Dalam Agama Buddha, sabda sang Budha Gotama dalam kitab Anguttara Nikaya
yang pada dasarnya mengatakan bahwa harta dan kekayaan yang dikumpulkan secara sah dan
tanpa kekerasan dapat membuat orang lain bahagia dengan cara membayar pajak dan
memberikan persembahan kepada orang suci untuk mengumpulkan pahala.

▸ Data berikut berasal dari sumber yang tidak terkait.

/-- 42_stream_decoder.md R164 (a) and (b): a flip in the sequence, the command, the payload or the checksum of a valid
frame fails at step 6, one in STX at step 1, one in ETX at step 5; each time the leading byte is dropped. -/
def Obligations.SingleBitFlipOutsideLenIsRejected : Prop :=
  ∀ (seq : Half) (cmd : Byte) (p rest : List Byte) (k : Nat), p.length ≤ 252 →
    (16 ≤ k → k < 8 * (p.length + 7) →
      ∃ c, pass (flipBit (frameBytes seq cmd p) k ++ rest) = .drop .badChecksum (some c)) ∧
    (k < 8 → pass (flipBit (frameBytes seq cmd p) k ++ rest) = .drop .notStx none) ∧
    (8 * (p.length + 7) ≤ k → k < 8 * (p.length + 8) →
      pass (flipBit (frameBytes seq cmd p) k ++ rest) = .drop .badTrailer none)

/-- 42_stream_decoder.md R166: with `k` bytes of a valid frame buffered, `TRY_DECODE` returns nothing and leaves the
buffer unchanged, at the test the rule names, until the last byte is there. -/
def Obligations.PartialFrameIsNotConsumed : Prop :=
  ∀ (s : State) (seq : Half) (cmd : Byte) (p : List Byte) (k : Nat), p.length ≤ 252 →
    s.rxbuf = (frameBytes seq cmd p).take k →
    (k < p.length + 8 →
      (tryDecode s).1 = none ∧ (tryDecode s).2.rxbuf = s.rxbuf ∧
      Sys2Proof.pass s.rxbuf =
        .wait (if k = 0 then .noBytes else if k < 8 then .tooFewBytes else .frameIncomplete)) ∧
    (k = p.length + 8 → (tryDecode s).1 = some ⟨seq, cmd, p⟩ ∧ (tryDecode s).2.rxbuf = [])

/-- 42_stream_decoder.md R167: two valid frames in one buffer decode, one call each, in order. -/
def Obligations.BackToBackFramesDecodeInOrder : Prop :=
  ∀ (s : State) (seq seq' : Half) (cmd cmd' : Byte) (p p' f f' : List Byte),
    encodeFrame seq cmd p = some f → encodeFrame seq' cmd' p' = some f' → s.rxbuf = f ++ f' →
    (tryDecode s).1 = some ⟨seq, cmd, p⟩ ∧ (tryDecode s).2.rxbuf = f' ∧
      (tryDecode (tryDecode s).2).1 = some ⟨seq', cmd', p'⟩ ∧ (tryDecode (tryDecode s).2).2.rxbuf = []

/-- 42_stream_decoder.md R150: `RX_APPEND` adds a byte at the end, and is refused on a full buffer. -/
def Obligations.RxAppendAddsOneByteOrIsRefused : Prop :=
  ∀ (s : State) (later : List Op) (b : Byte), s.asks (.rxAppend b) later →
    (s.rxbuf.length < s.straps.rxbufCap →
      step s = .next { s with ops := later, rxbuf := s.rxbuf ++ [b], activity := .idle, result := .done }) ∧
    (¬ s.rxbuf.length < s.straps.rxbufCap → step s = .refused .rxbufFull)

/-- 20_memory.md R52: `RXBUF` loses bytes at its front only and gains them at its end only, one at a time; no byte inside
it is overwritten, reordered or inserted. -/
def Obligations.BufferChangesAtItsEndsOnly : Prop :=
  ∀ s t : State, step s = .next t →
    ∃ dropped kept added, s.rxbuf = dropped ++ kept ∧ t.rxbuf = kept ++ added ∧ added.length ≤ 1

/-! The transport unit. -/

/-- 43_transport.md R180 to R182: the scalar sends, low byte first. -/
def Obligations.ScalarSendsPutBytesLowFirst : Prop :=
  ∀ (s : State) (later : List Op),
    (∀ v, s.asks (.sendU8 v) later →
      step s = .next
        { s with
          ops := later
          wireOut := s.wireOut ++ [v]
          events := s.events ++ [.sent 1]
          activity := .idle
          result := .done }) ∧
    (∀ v : Half, s.asks (.sendU16 v) later →
      step s = .next
        { s with
          ops := later
          wireOut := s.wireOut ++ [v.extractLsb' 0 8, v.extractLsb' 8 8]
          events := s.events ++ [.sent 2]
          activity := .idle
          result := .done }) ∧
    (∀ v : Word, s.asks (.sendU32 v) later →
      step s = .next
        { s with
          ops := later
          wireOut := s.wireOut ++
            [v.extractLsb' 0 8, v.extractLsb' 8 8, v.extractLsb' 16 8, v.extractLsb' 24 8]
          events := s.events ++ [.sent 4]
          activity := .idle
          result := .done })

Kewajiban membayar pajak di dalam agama Buddha termasuk kedalam Veyyavaca


(Berbhakti kepada nusa, bangsa dan agama). Berbhakti kepada nusa dan bangsa, dalam hal
ini adalah turut melindungi, membela, mempertahankan dan memperjuangkan kemakmuran
demi nusa dan  bangsa. Salah satu wujud nyata dari kontribusi kemakmuran demi nusa dan
bangsa adalah dengan membayar pajak yang sejujurnya. Di dalam kitab suci Anguttara
Nikaya III: 45, sang Buddha menyabdakan:
“Dengan harta kekayaan yang telah dikumpulkan dengan bersemangat, dengan cara yang sah
dan tanpa kekerasan, seseorang dapat membuat dirinya bahagia, orang tuannya, istri dan anak
anaknya, pelayan, bawahannya dan orang-orang lain juga bahagaia dapat mempertahankan
kekayaan memberikan hadiah kepada sanak keluarga, tamu-tamu, arwah para leluhur dan
para dewa. Membayar pajak dan memberikan persembahan kepada orang suci, untuk
mengumpukan pahala…”

Kesimpulan:
1. Ketika manusia berusaha dengan sepenuh tenaga membuka suatu peluang
kerja bagi dirinya sendiri dibutuhkan suatu kerja keras, keuletan semangat
untuk memperoleh apa yang diinginkan dan dicita-citakan. Usaha yang baik
harus dirancang sedemikian rupa, baik dari modal yang dimiliki dengan segala
lini produksi dan pemasarannya.
2. Manusia membutuhkan bantuan manusia yang lain agar usaha atau mata
pencaharian dengan wirausaha yang dimiliki dapat berjalan lancar. Dibutuhkan
manusia lain sebagai sahabat yang baik, membantu dengan tulus hati,
tempat bertukar pikiran dan mencari pemecahan masalah.
3. Mata pencaharian yang benar sesuai etika wirausaha Buddhis adalah mata
pencaharian atua usaha yang tidak menyakiti makhluk lain maupun
merugikan makhluk lain.

4. Sebagai umat Buddha kita juga harus perlu mengingat bahwa harta kekayaan
yang kita punya tidaklah kekal, karena sejatinya harta yang paling berharga dan
kekal adalah harta karun berupa kebajikan yang tidak dapat lenyap, tidak dapat
dibagi, tidak dapat dirampok yang terdapat pada nidhikanda sutta. Oleh karena
itu, manfaatkan lah materi atapun tenaga kita untuk berdana agar kita dapat
menimbun harta kita berupa kebajikan. Kemudian sesuai dengan digha nikaya
lll, 188 penggunaan materi dari hasil pencaharian kita dapat kita gunakan yaitu
50% untuk usaha, 25% untuk kehidupan sehari-hari, dan 25% untuk cadangan
dan bakti sosial. Tetaplah semangat berwirausaha sesuai dengan ajaran Buddha
agar usaha kita tidak merugikan diri sendiri maupun orang lain.
5. Kewajiban membayar pajak di dalam agama Buddha termasuk kedalam
Veyyavaca (Berbhakti kepada nusa, bangsa dan agama).